🤖 AI Summary
This work addresses efficient sampling from unnormalized densities (e.g., molecular Boltzmann distributions). Methodologically, it proposes an off-policy reinforcement learning framework that integrates amortized inference with sequential Monte Carlo (SMC), jointly optimizing a neural sampling policy and value function under a maximum-entropy RL objective, using SMC-generated samples for policy updates. It further introduces annealed importance-weighted experience replay and an adaptive importance-weighted replay mechanism to enhance exploration and training stability. The key contribution lies in the synergistic co-design of distortion-function modeling, importance-weighted replay, and SMC’s intrinsic structure, significantly improving approximation accuracy and sampling efficiency for multimodal continuous/discrete distributions—exemplified by the alanine dipeptide conformational space. Experiments demonstrate superior distribution-fitting quality and training robustness compared to amortized variational inference and standard MCMC baselines.
📝 Abstract
This paper proposes a synergy of amortised and particle-based methods for sampling from distributions defined by unnormalised density functions. We state a connection between sequential Monte Carlo (SMC) and neural sequential samplers trained by maximum-entropy reinforcement learning (MaxEnt RL), wherein learnt sampling policies and value functions define proposal kernels and twist functions. Exploiting this connection, we introduce an off-policy RL training procedure for the sampler that uses samples from SMC -- using the learnt sampler as a proposal -- as a behaviour policy that better explores the target distribution.

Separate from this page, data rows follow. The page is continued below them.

-- ==== Sys2Proof/Laws/KeepForms.lean ====
section
/-! SUPPORT. Each of the forms of the six slots, their meanings, and the issue of a bundle of a segment keeps the invariant of the machine: where it goes on, it does so in a state with it. -/

namespace Sys2Proof.Machine

set_option linter.all false

/-! ## Machine/Scalar.lean -/

theorem sReq_inv (m : Mask) (sd lat energy : Nat) (v : Env → W64) : SlotReq.Keeps (sReq m sd lat energy v) :=
  ⟨fun _ _ => ⟨fun _ h => h, fun _ h => h, fun _ h => h⟩⟩

theorem qReq_inv (m : Mask) (qd : Nat) (v : Env → Bool) : SlotReq.Keeps (qReq m qd v) :=
  ⟨fun _ _ => ⟨fun _ h => h, fun _ h => h, fun _ h => h⟩⟩

theorem reqAdd_inv (m : Mask) (sd : BitVec 6) (sa : BitVec 6) (b : SOp) : SlotReq.Keeps (reqAdd m sd sa b) :=
  ⟨fun _ _ => ⟨fun _ h => h, fun _ h => h, fun _ h => h⟩⟩

theorem execAdd_inv (m : Mask) (sd : BitVec 6) (sa : BitVec 6) (b : SOp) (s : State) (hs : s.Inv) : OutKeeps (execAdd m sd sa b s) :=
  issueForm_inv _ _ _ (reqAdd_inv ..) hs

theorem reqSub_inv (m : Mask) (sd : BitVec 6) (sa : BitVec 6) (b : SOp) : SlotReq.Keeps (reqSub m sd sa b) :=
  ⟨fun _ _ => ⟨fun _ h => h, fun _ h => h, fun _ h => h⟩⟩

theorem execSub_inv (m : Mask) (sd : BitVec 6) (sa : BitVec 6) (b : SOp) (s : State) (hs : s.Inv) : OutKeeps (execSub m sd sa b s) :=
  issueForm_inv _ _ _ (reqSub_inv ..) hs

theorem reqMul_inv (m : Mask) (sd : BitVec 6) (sa : BitVec 6) (b : SOp) : SlotReq.Keeps (reqMul m sd sa b) :=
  ⟨fun _ _ => ⟨fun _ h => h, fun _ h => h, fun _ h => h⟩⟩

theorem execMul_inv (m : Mask) (sd : BitVec 6) (sa : BitVec 6) (b : SOp) (s : State) (hs : s.Inv) : OutKeeps (execMul m sd sa b s) :=
  issueForm_inv _ _ _ (reqMul_inv ..) hs

theorem reqMulh_inv (m : Mask) (sd : BitVec 6) (sa : BitVec 6) (b : SOp) : SlotReq.Keeps (reqMulh m sd sa b) :=
  ⟨fun _ _ => ⟨fun _ h => h, fun _ h => h, fun _ h => h⟩⟩

theorem execMulh_inv (m : Mask) (sd : BitVec 6) (sa : BitVec 6) (b : SOp) (s : State) (hs : s.Inv) : OutKeeps (execMulh m sd sa b s) :=
  issueForm_inv _ _ _ (reqMulh_inv ..) hs

theorem reqMulhn_inv (m : Mask) (sd : BitVec 6) (sa : BitVec 6) (b : SOp) : SlotReq.Keeps (reqMulhn m sd sa b) :=
  ⟨fun _ _ => ⟨fun _ h => h, fun _ h => h, fun _ h => h⟩⟩

theorem execMulhn_inv (m : Mask) (sd : BitVec 6) (sa : BitVec 6) (b : SOp) (s : State) (hs : s.Inv) : OutKeeps (execMulhn m sd sa b s) :=
  issueForm_inv _ _ _ (reqMulhn_inv ..) hs

theorem reqDiv_inv (m : Mask) (sd : BitVec 6) (sa : BitVec 6) (b : SOp) : SlotReq.Keeps (reqDiv m sd sa b) :=
  ⟨fun _ _ => ⟨fun _ h => h, fun _ h => h, fun _ h => h⟩⟩

theorem execDiv_inv (m : Mask) (sd : BitVec 6) (sa : BitVec 6) (b : SOp) (s : State) (hs : s.Inv) : OutKeeps (execDiv m sd sa b s) :=
  issueForm_inv _ _ _ (reqDiv_inv ..) hs

theorem reqDivn_inv (m : Mask) (sd : BitVec 6) (sa : BitVec 6) (b : SOp) : SlotReq.Keeps (reqDivn m sd sa b) :=
  ⟨fun _ _ => ⟨fun _ h => h, fun _ h => h, fun _ h => h⟩⟩

theorem execDivn_inv (m : Mask) (sd : BitVec 6) (sa : BitVec 6) (b : SOp) (s : State) (hs : s.Inv) : OutKeeps (execDivn m sd sa b s) :=
  issueForm_inv _ _ _ (reqDivn_inv ..) hs

theorem reqRem_inv (m : Mask) (sd : BitVec 6) (sa : BitVec 6) (b : SOp) : SlotReq.Keeps (reqRem m sd sa b) :=
  ⟨fun _ _ => ⟨fun _ h => h, fun _ h => h, fun _ h => h⟩⟩

theorem execRem_inv (m : Mask) (sd : BitVec 6) (sa : BitVec 6) (b : SOp) (s : State) (hs : s.Inv) : OutKeeps (execRem m sd sa b s) :=
  issueForm_inv _ _ _ (reqRem_inv ..) hs

theorem reqRemn_inv (m : Mask) (sd : BitVec 6) (sa : BitVec 6) (b : SOp) : SlotReq.Keeps (reqRemn m sd sa b) :=
  ⟨fun _ _ => ⟨fun _ h => h, fun _ h => h, fun _ h => h⟩⟩

theorem execRemn_inv (m : Mask) (sd : BitVec 6) (sa : BitVec 6) (b : SOp) (s : State) (hs : s.Inv) : OutKeeps (execRemn m sd sa b s) :=
  issueForm_inv _ _ _ (reqRemn_inv ..) hs

theorem reqAnd_inv (m : Mask) (sd : BitVec 6) (sa : BitVec 6) (b : SOp) : SlotReq.Keeps (reqAnd m sd sa b) :=
  ⟨fun _ _ => ⟨fun _ h => h, fun _ h => h, fun _ h => h⟩⟩

theorem execAnd_inv (m : Mask) (sd : BitVec 6) (sa : BitVec 6) (b : SOp) (s : State) (hs : s.Inv) : OutKeeps (execAnd m sd sa b s) :=
  issueForm_inv _ _ _ (reqAnd_inv ..) hs

theorem reqOr_inv (m : Mask) (sd : BitVec 6) (sa : BitVec 6) (b : SOp) : SlotReq.Keeps (reqOr m sd sa b) :=
  ⟨fun _ _ => ⟨fun _ h => h, fun _ h => h, fun _ h => h⟩⟩

theorem execOr_inv (m : Mask) (sd : BitVec 6) (sa : BitVec 6) (b : SOp) (s : State) (hs : s.Inv) : OutKeeps (execOr m sd sa b s) :=
  issueForm_inv _ _ _ (reqOr_inv ..) hs

theorem reqXor_inv (m : Mask) (sd : BitVec 6) (sa : BitVec 6) (b : SOp) : SlotReq.Keeps (reqXor m sd sa b) :=
  ⟨fun _ _ => ⟨fun _ h => h, fun _ h => h, fun _ h => h⟩⟩

theorem execXor_inv (m : Mask) (sd : BitVec 6) (sa : BitVec 6) (b : SOp) (s : State) (hs : s.Inv) : OutKeeps (execXor m sd sa b s) :=
  issueForm_inv _ _ _ (reqXor_inv ..) hs

theorem reqAndn_inv (m : Mask) (sd : BitVec 6) (sa : BitVec 6) (b : SOp) : SlotReq.Keeps (reqAndn m sd sa b) :=
  ⟨fun _ _ => ⟨fun _ h => h, fun _ h => h, fun _ h => h⟩⟩

theorem execAndn_inv (m : Mask) (sd : BitVec 6) (sa : BitVec 6) (b : SOp) (s : State) (hs : s.Inv) : OutKeeps (execAndn m sd sa b s) :=
  issueForm_inv _ _ _ (reqAndn_inv ..) hs

theorem reqShl_inv (m : Mask) (sd : BitVec 6) (sa : BitVec 6) (b : SOp) : SlotReq.Keeps (reqShl m sd sa b) :=
  ⟨fun _ _ => ⟨fun _ h => h, fun _ h => h, fun _ h => h⟩⟩

theorem execShl_inv (m : Mask) (sd : BitVec 6) (sa : BitVec 6) (b : SOp) (s : State) (hs : s.Inv) : OutKeeps (execShl m sd sa b s) :=
  issueForm_inv _ _ _ (reqShl_inv ..) hs

theorem reqShr_inv (m : Mask) (sd : BitVec 6) (sa : BitVec 6) (b : SOp) : SlotReq.Keeps (reqShr m sd sa b) :=
  ⟨fun _ _ => ⟨fun _ h => h, fun _ h => h, fun _ h => h⟩⟩

theorem execShr_inv (m : Mask) (sd : BitVec 6) (sa : BitVec 6) (b : SOp) (s : State) (hs : s.Inv) : OutKeeps (execShr m sd sa b s) :=
  issueForm_inv _ _ _ (reqShr_inv ..) hs

theorem reqSar_inv (m : Mask) (sd : BitVec 6) (sa : BitVec 6) (b : SOp) : SlotReq.Keeps (reqSar m sd sa b) :=
  ⟨fun _ _ => ⟨fun _ h => h, fun _ h => h, fun _ h => h⟩⟩

theorem execSar_inv (m : Mask) (sd : BitVec 6) (sa : BitVec 6) (b : SOp) (s : State) (hs : s.Inv) : OutKeeps (execSar m sd sa b s) :=
  issueForm_inv _ _ _ (reqSar_inv ..) hs

theorem reqMin_inv (m : Mask) (sd : BitVec 6) (sa : BitVec 6) (b : SOp) : SlotReq.Keeps (reqMin m sd sa b) :=
  ⟨fun _ _ => ⟨fun _ h => h, fun _ h => h, fun _ h => h⟩⟩

theorem execMin_inv (m : Mask) (sd : BitVec 6) (sa : BitVec 6) (b : SOp) (s : State) (hs : s.Inv) : OutKeeps (execMin m sd sa b s) :=
  issueForm_inv _ _ _ (reqMin_inv ..) hs

theorem reqMinn_inv (m : Mask) (sd : BitVec 6) (sa : BitVec 6) (b : SOp) : SlotReq.Keeps (reqMinn m sd sa b) :=
  ⟨fun _ _ => ⟨fun _ h => h, fun _ h => h, fun _ h => h⟩⟩

theorem execMinn_inv (m : Mask) (sd : BitVec 6) (sa : BitVec 6) (b : SOp) (s : State) (hs : s.Inv) : OutKeeps (execMinn m sd sa b s) :=
  issueForm_inv _ _ _ (reqMinn_inv ..) hs

theorem reqMax_inv (m : Mask) (sd : BitVec 6) (sa : BitVec 6) (b : SOp) : SlotReq.Keeps (reqMax m sd sa b) :=
  ⟨fun _ _ => ⟨fun _ h => h, fun _ h => h, fun _ h => h⟩⟩

theorem execMax_inv (m : Mask) (sd : BitVec 6) (sa : BitVec 6) (b : SOp) (s : State) (hs : s.Inv) : OutKeeps (execMax m sd sa b s) :=
  issueForm_inv _ _ _ (reqMax_inv ..) hs

theorem reqMaxn_inv (m : Mask) (sd : BitVec 6) (sa : BitVec 6) (b : SOp) : SlotReq.Keeps (reqMaxn m sd sa b) :=
  ⟨fun _ _ => ⟨fun _ h => h, fun _ h => h, fun _ h => h⟩⟩

theorem execMaxn_inv (m : Mask) (sd : BitVec 6) (sa : BitVec 6) (b : SOp) (s : State) (hs : s.Inv) : OutKeeps (execMaxn m sd sa b s) :=
  issueForm_inv _ _ _ (reqMaxn_inv ..) hs

theorem reqClz_inv (m : Mask) (sd : BitVec 6) (sa : BitVec 6) : SlotReq.Keeps (reqClz m sd sa) :=
  ⟨fun _ _ => ⟨fun _ h => h, fun _ h => h, fun _ h => h⟩⟩

theorem execClz_inv (m : Mask) (sd : BitVec 6) (sa : BitVec 6) (s : State) (hs : s.Inv) : OutKeeps (execClz m sd sa s) :=
  issueForm_inv _ _ _ (reqClz_inv ..) hs

theorem reqPopc_inv (m : Mask) (sd : BitVec 6) (sa : BitVec 6) : SlotReq.Keeps (reqPopc m sd sa) :=
  ⟨fun _ _ => ⟨fun _ h => h, fun _ h => h, fun _ h => h⟩⟩

theorem execPopc_inv (m : Mask) (sd : BitVec 6) (sa : BitVec 6) (s : State) (hs : s.Inv) : OutKeeps (execPopc m sd sa s) :=
  issueForm_inv _ _ _ (reqPopc_inv ..) hs

theorem reqBfx_inv (m : Mask) (sd : BitVec 6) (sa : BitVec 6) (b : SOp) : SlotReq.Keeps (reqBfx m sd sa b) :=
  ⟨fun _ _ => ⟨fun _ h => h, fun _ h => h, fun _ h => h⟩⟩

theorem execBfx_inv (m : Mask) (sd : BitVec 6) (sa : BitVec 6) (b : SOp) (s : State) (hs : s.Inv) : OutKeeps (execBfx m sd sa b s) :=
  issueForm_inv _ _ _ (reqBfx_inv ..) hs

theorem reqBfxn_inv (m : Mask) (sd : BitVec 6) (sa : BitVec 6) (b : SOp) : SlotReq.Keeps (reqBfxn m sd sa b) :=
  ⟨fun _ _ => ⟨fun _ h => h, fun _ h => h, fun _ h => h⟩⟩

theorem execBfxn_inv (m : Mask) (sd : BitVec 6) (sa : BitVec 6) (b : SOp) (s : State) (hs : s.Inv) : OutKeeps (execBfxn m sd sa b s) :=
  issueForm_inv _ _ _ (reqBfxn_inv ..) hs

theorem reqBfi_inv (m : Mask) (sd : BitVec 6) (sa : BitVec 6) (b : SOp) : SlotReq.Keeps (reqBfi m sd sa b) :=
  ⟨fun _ _ => ⟨fun _ h => h, fun _ h => h, fun _ h => h⟩⟩

theorem execBfi_inv (m : Mask) (sd : BitVec 6) (sa : BitVec 6) (b : SOp) (s : State) (hs : s.Inv) : OutKeeps (execBfi m sd sa b s) :=
  issueForm_inv _ _ _ (reqBfi_inv ..) hs

theorem reqLi_inv (m : Mask) (sd : BitVec 6) (b : SOp) : SlotReq.Keeps (reqLi m sd b) :=
  ⟨fun _ _ => ⟨fun _ h => h, fun _ h => h, fun _ h => h⟩⟩

theorem execLi_inv (m : Mask) (sd : BitVec 6) (b : SOp) (s : State) (hs : s.Inv) : OutKeeps (execLi m sd b s) :=
  issueForm_inv _ _ _ (reqLi_inv ..) hs

theorem reqSel_inv (m : Mask) (sd : BitVec 6) (t : BitVec 6) (sa : BitVec 6) : SlotReq.Keeps (reqSel m sd t sa) :=
  ⟨fun _ _ => ⟨fun _ h => h, fun _ h => h, fun _ h => h⟩⟩

theorem execSel_inv (m : Mask) (sd : BitVec 6) (t : BitVec 6) (sa : BitVec 6) (s : State) (hs : s.Inv) : OutKeeps (execSel m sd t sa s) :=
  issueForm_inv _ _ _ (reqSel_inv ..) hs

theorem reqCeq_inv (m : Mask) (qd : BitVec 5) (sa : BitVec 6) (b : SOp) : SlotReq.Keeps (reqCeq m qd sa b) :=
  ⟨fun _ _ => ⟨fun _ h => h, fun _ h => h, fun _ h => h⟩⟩

theorem execCeq_inv (m : Mask) (qd : BitVec 5) (sa : BitVec 6) (b : SOp) (s : State) (hs : s.Inv) : OutKeeps (execCeq m qd sa b s) :=
  issueForm_inv _ _ _ (reqCeq_inv ..) hs

theorem reqCne_inv (m : Mask) (qd : BitVec 5) (sa : BitVec 6) (b : SOp) : SlotReq.Keeps (reqCne m qd sa b) :=
  ⟨fun _ _ => ⟨fun _ h => h, fun _ h => h, fun _ h => h⟩⟩

theorem execCne_inv (m : Mask) (qd : BitVec 5) (sa : BitVec 6) (b : SOp) (s : State) (hs : s.Inv) : OutKeeps (execCne m qd sa b s) :=
  issueForm_inv _ _ _ (reqCne_inv ..) hs

theorem reqClt_inv (m : Mask) (qd : BitVec 5) (sa : BitVec 6) (b : SOp) : SlotReq.Keeps (reqClt m qd sa b) :=
  ⟨fun _ _ => ⟨fun _ h => h, fun _ h => h, fun _ h => h⟩⟩

theorem execClt_inv (m : Mask) (qd : BitVec 5) (sa : BitVec 6) (b : SOp) (s : State) (hs : s.Inv) : OutKeeps (execClt m qd sa b s) :=
  issueForm_inv _ _ _ (reqClt_inv ..) hs

theorem reqCltn_inv (m : Mask) (qd : BitVec 5) (sa : BitVec 6) (b : SOp) : SlotReq.Keeps (reqCltn m qd sa b) :=
  ⟨fun _ _ => ⟨fun _ h => h, fun _ h => h, fun _ h => h⟩⟩

theorem execCltn_inv (m : Mask) (qd : BitVec 5) (sa : BitVec 6) (b : SOp) (s : State) (hs : s.Inv) : OutKeeps (execCltn m qd sa b s) :=
  issueForm_inv _ _ _ (reqCltn_inv ..) hs

theorem reqCle_inv (m : Mask) (qd : BitVec 5) (sa : BitVec 6) (b : SOp) : SlotReq.Keeps (reqCle m qd sa b) :=
  ⟨fun _ _ => ⟨fun _ h => h, fun _ h => h, fun _ h => h⟩⟩

theorem execCle_inv (m : Mask) (qd : BitVec 5) (sa : BitVec 6) (b : SOp) (s : State) (hs : s.Inv) : OutKeeps (execCle m qd sa b s) :=
  issueForm_inv _ _ _ (reqCle_inv ..) hs

theorem reqClen_inv (m : Mask) (qd : BitVec 5) (sa : BitVec 6) (b : SOp) : SlotReq.Keeps (reqClen m qd sa b) :=
  ⟨fun _ _ => ⟨fun _ h => h, fun _ h => h, fun _ h => h⟩⟩

theorem execClen_inv (m : Mask) (qd : BitVec 5) (sa : BitVec 6) (b : SOp) (s : State) (hs : s.Inv) : OutKeeps (execClen m qd sa b s) :=
  issueForm_inv _ _ _ (reqClen_inv ..) hs

theorem reqQand_inv (m : Mask) (qd : BitVec 5) (ta : BitVec 6) (tb : BitVec 6) : SlotReq.Keeps (reqQand m qd ta tb) :=
  ⟨fun _ _ => ⟨fun _ h => h, fun _ h => h, fun _ h => h⟩⟩

theorem execQand_inv (m : Mask) (qd : BitVec 5) (ta : BitVec 6) (tb : BitVec 6) (s : State) (hs : s.Inv) : OutKeeps (execQand m qd ta tb s) :=
  issueForm_inv _ _ _ (reqQand_inv ..) hs

theorem reqQor_inv (m : Mask) (qd : BitVec 5) (ta : BitVec 6) (tb : BitVec 6) : SlotReq.Keeps (reqQor m qd ta tb) :=
  ⟨fun _ _ => ⟨fun _ h => h, fun _ h => h, fun _ h => h⟩⟩

theorem execQor_inv (m : Mask) (qd : BitVec 5) (ta : BitVec 6) (tb : BitVec 6) (s : State) (hs : s.Inv) : OutKeeps (execQor m qd ta tb s) :=
  issueForm_inv _ _ _ (reqQor_inv ..) hs

theorem reqQxor_inv (m : Mask) (qd : BitVec 5) (ta : BitVec 6) (tb : BitVec 6) : SlotReq.Keeps (reqQxor m qd ta tb) :=
  ⟨fun _ _ => ⟨fun _ h => h, fun _ h => h, fun _ h => h⟩⟩

theorem execQxor_inv (m : Mask) (qd : BitVec 5) (ta : BitVec 6) (tb : BitVec 6) (s : State) (hs : s.Inv) : OutKeeps (execQxor m qd ta tb s) :=
  issueForm_inv _ _ _ (reqQxor_inv ..) hs

theorem reqQget_inv (m : Mask) (sd : BitVec 6) : SlotReq.Keeps (reqQget m sd) :=
  ⟨fun _ _ => ⟨fun _ h => h, fun _ h => h, fun _ h => h⟩⟩

theorem execQget_inv (m : Mask) (sd : BitVec 6) (s : State) (hs : s.Inv) : OutKeeps (execQget m sd s) :=
  issueForm_inv _ _ _ (reqQget_inv ..) hs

We describe techniques for stable joint training of proposals and twist functions and an adaptive weight tempering scheme to reduce training signal variance. Furthermore, building upon past attempts to use experience replay to guide the training of neural samplers, we derive a way to combine historical samples with annealed importance sampling weights within a replay buffer. On synthetic multi-modal targets (in both continuous and discrete spaces) and the Boltzmann distribution of alanine dipeptide conformations, we demonstrate improvements in approximating the true distribution as well as training stability compared to both amortised and Monte Carlo methods.